WORK TASK: Return every line of the data below that includes the string "Option".

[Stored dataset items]
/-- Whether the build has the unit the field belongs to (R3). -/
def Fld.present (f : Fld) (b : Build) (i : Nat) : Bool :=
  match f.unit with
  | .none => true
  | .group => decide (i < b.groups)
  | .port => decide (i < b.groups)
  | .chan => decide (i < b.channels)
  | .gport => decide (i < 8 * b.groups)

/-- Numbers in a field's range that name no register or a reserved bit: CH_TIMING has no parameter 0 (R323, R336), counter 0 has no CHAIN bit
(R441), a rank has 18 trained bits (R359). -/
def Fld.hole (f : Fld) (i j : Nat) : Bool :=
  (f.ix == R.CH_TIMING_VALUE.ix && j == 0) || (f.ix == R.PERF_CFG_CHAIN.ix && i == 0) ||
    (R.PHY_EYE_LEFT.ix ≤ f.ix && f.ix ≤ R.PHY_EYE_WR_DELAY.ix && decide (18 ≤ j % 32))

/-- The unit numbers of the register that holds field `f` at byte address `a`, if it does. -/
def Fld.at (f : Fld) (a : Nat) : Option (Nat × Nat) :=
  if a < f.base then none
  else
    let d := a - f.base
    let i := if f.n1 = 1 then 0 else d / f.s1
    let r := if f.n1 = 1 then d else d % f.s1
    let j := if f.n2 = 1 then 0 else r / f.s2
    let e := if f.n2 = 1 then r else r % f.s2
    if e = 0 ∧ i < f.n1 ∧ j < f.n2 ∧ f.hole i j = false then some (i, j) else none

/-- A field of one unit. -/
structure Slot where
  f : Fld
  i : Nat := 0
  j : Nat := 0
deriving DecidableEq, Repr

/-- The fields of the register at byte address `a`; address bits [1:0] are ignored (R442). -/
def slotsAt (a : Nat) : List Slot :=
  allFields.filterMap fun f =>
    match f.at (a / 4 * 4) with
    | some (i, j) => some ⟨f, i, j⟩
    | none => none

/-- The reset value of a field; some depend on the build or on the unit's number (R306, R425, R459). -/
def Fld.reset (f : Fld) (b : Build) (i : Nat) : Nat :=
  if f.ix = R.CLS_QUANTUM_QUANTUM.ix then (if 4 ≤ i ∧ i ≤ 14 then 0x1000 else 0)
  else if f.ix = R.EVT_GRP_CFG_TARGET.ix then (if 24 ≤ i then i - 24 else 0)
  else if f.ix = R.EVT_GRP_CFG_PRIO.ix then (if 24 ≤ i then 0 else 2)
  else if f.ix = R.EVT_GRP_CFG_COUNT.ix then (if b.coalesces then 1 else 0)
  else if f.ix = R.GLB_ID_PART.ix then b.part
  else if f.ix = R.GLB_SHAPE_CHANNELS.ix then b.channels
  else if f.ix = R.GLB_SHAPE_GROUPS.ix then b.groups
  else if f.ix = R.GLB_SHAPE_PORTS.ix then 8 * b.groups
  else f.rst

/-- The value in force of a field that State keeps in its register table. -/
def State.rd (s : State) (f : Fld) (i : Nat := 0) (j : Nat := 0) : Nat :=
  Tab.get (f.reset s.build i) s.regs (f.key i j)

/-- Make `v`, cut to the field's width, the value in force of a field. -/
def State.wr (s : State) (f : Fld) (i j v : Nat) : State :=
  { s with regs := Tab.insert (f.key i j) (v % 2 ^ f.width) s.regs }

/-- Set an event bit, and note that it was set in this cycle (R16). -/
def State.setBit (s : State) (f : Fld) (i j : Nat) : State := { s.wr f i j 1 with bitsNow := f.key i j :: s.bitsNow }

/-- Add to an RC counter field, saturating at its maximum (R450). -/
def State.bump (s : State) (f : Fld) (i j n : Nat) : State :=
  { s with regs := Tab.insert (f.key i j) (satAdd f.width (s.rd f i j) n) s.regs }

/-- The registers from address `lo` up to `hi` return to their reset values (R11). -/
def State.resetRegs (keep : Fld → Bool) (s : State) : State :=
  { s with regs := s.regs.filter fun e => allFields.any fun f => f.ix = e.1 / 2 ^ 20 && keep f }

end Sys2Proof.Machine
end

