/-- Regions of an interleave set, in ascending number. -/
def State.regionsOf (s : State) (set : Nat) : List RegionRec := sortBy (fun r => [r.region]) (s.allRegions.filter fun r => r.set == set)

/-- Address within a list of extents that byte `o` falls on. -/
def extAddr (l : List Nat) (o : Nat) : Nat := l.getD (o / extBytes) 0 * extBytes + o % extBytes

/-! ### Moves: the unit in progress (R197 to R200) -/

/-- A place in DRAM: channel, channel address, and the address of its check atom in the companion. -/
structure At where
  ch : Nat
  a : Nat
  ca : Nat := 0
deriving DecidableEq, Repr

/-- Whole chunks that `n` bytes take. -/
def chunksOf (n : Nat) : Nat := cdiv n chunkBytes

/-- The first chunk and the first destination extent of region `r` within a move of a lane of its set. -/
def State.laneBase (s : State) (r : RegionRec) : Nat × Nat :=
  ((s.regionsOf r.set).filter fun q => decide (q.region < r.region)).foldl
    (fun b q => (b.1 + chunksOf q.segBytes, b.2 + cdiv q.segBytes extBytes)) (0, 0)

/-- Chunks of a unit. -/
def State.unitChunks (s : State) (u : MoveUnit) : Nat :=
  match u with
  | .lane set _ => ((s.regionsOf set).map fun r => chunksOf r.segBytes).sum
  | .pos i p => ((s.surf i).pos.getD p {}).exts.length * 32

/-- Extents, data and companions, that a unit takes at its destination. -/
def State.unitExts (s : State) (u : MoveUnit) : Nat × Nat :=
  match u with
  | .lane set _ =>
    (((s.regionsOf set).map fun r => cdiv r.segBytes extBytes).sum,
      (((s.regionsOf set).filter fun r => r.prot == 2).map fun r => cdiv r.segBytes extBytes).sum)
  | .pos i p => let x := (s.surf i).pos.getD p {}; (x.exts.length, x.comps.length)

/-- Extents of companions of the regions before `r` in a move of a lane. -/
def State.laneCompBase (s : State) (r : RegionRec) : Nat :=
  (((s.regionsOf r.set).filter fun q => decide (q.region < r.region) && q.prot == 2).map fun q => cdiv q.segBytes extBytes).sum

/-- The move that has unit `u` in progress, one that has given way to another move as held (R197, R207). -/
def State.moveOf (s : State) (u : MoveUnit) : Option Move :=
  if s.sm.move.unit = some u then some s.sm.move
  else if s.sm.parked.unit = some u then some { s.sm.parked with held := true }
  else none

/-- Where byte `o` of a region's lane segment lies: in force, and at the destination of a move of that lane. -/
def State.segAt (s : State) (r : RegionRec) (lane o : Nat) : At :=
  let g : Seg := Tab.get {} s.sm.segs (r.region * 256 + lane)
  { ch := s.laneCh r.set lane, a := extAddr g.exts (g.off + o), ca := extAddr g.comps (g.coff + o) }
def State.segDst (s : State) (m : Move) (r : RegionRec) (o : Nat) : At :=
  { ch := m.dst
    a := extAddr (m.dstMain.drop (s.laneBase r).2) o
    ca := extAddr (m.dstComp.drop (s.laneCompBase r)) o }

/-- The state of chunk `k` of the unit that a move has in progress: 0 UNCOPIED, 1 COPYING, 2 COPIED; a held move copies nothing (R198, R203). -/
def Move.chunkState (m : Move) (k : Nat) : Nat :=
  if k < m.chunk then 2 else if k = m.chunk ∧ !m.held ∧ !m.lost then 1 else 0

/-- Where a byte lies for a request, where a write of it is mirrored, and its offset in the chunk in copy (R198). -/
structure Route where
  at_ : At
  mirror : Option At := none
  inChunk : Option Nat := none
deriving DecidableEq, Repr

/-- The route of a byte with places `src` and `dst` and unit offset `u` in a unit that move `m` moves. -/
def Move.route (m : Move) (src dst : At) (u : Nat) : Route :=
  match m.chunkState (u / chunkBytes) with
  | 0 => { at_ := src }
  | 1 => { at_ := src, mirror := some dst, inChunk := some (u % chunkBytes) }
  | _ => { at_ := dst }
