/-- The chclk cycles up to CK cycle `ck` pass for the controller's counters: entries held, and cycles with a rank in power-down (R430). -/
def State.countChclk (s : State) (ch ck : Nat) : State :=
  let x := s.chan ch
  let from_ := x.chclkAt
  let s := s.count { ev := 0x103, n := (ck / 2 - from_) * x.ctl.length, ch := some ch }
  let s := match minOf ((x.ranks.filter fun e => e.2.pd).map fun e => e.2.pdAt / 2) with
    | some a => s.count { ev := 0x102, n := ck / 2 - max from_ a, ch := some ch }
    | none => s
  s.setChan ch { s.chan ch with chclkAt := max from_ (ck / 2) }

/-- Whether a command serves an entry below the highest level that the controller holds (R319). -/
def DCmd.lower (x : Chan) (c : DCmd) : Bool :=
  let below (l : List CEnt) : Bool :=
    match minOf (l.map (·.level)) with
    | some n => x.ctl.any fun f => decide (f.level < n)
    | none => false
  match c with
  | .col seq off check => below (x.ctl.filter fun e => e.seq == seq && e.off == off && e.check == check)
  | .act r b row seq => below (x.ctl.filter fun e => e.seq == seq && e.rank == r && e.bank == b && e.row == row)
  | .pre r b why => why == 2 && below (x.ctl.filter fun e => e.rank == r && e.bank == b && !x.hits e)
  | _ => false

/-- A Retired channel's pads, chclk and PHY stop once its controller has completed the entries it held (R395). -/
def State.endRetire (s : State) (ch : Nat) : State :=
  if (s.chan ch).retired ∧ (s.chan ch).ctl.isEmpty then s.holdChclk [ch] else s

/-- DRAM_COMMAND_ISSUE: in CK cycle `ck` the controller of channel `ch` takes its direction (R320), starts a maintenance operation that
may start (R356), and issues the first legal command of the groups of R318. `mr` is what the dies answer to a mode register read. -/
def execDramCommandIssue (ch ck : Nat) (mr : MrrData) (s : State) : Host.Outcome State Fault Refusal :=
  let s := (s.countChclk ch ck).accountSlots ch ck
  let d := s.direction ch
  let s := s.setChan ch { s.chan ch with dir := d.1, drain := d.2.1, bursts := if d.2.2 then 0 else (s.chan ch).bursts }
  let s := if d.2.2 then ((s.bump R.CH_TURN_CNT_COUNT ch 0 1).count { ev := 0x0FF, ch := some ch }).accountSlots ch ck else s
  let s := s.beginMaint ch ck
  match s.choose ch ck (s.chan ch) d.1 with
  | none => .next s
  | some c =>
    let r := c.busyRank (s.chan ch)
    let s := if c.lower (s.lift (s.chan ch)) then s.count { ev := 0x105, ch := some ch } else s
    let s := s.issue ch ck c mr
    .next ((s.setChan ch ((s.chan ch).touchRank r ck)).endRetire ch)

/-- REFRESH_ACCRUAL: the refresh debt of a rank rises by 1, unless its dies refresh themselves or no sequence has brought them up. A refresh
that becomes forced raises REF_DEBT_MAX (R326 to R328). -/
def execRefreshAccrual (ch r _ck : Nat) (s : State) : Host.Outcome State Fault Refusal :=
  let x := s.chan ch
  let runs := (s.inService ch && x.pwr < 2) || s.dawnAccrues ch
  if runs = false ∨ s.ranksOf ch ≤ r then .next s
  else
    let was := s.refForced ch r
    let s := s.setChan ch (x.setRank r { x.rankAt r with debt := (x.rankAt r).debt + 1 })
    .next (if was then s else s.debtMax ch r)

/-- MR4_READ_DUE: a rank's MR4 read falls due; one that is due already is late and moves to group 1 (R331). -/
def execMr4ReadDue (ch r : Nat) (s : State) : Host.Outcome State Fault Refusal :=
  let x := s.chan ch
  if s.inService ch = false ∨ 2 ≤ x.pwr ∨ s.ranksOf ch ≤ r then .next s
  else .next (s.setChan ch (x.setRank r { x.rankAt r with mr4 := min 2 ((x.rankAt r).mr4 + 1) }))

RESPONSE BELOW:
def Fld.at (f : Fld) (a : Nat) : Option (Nat × Nat) :=
def State.moveOf (s : State) (u : MoveUnit) : Option Move :=
  mirror : Option At := none
  inChunk : Option Nat := none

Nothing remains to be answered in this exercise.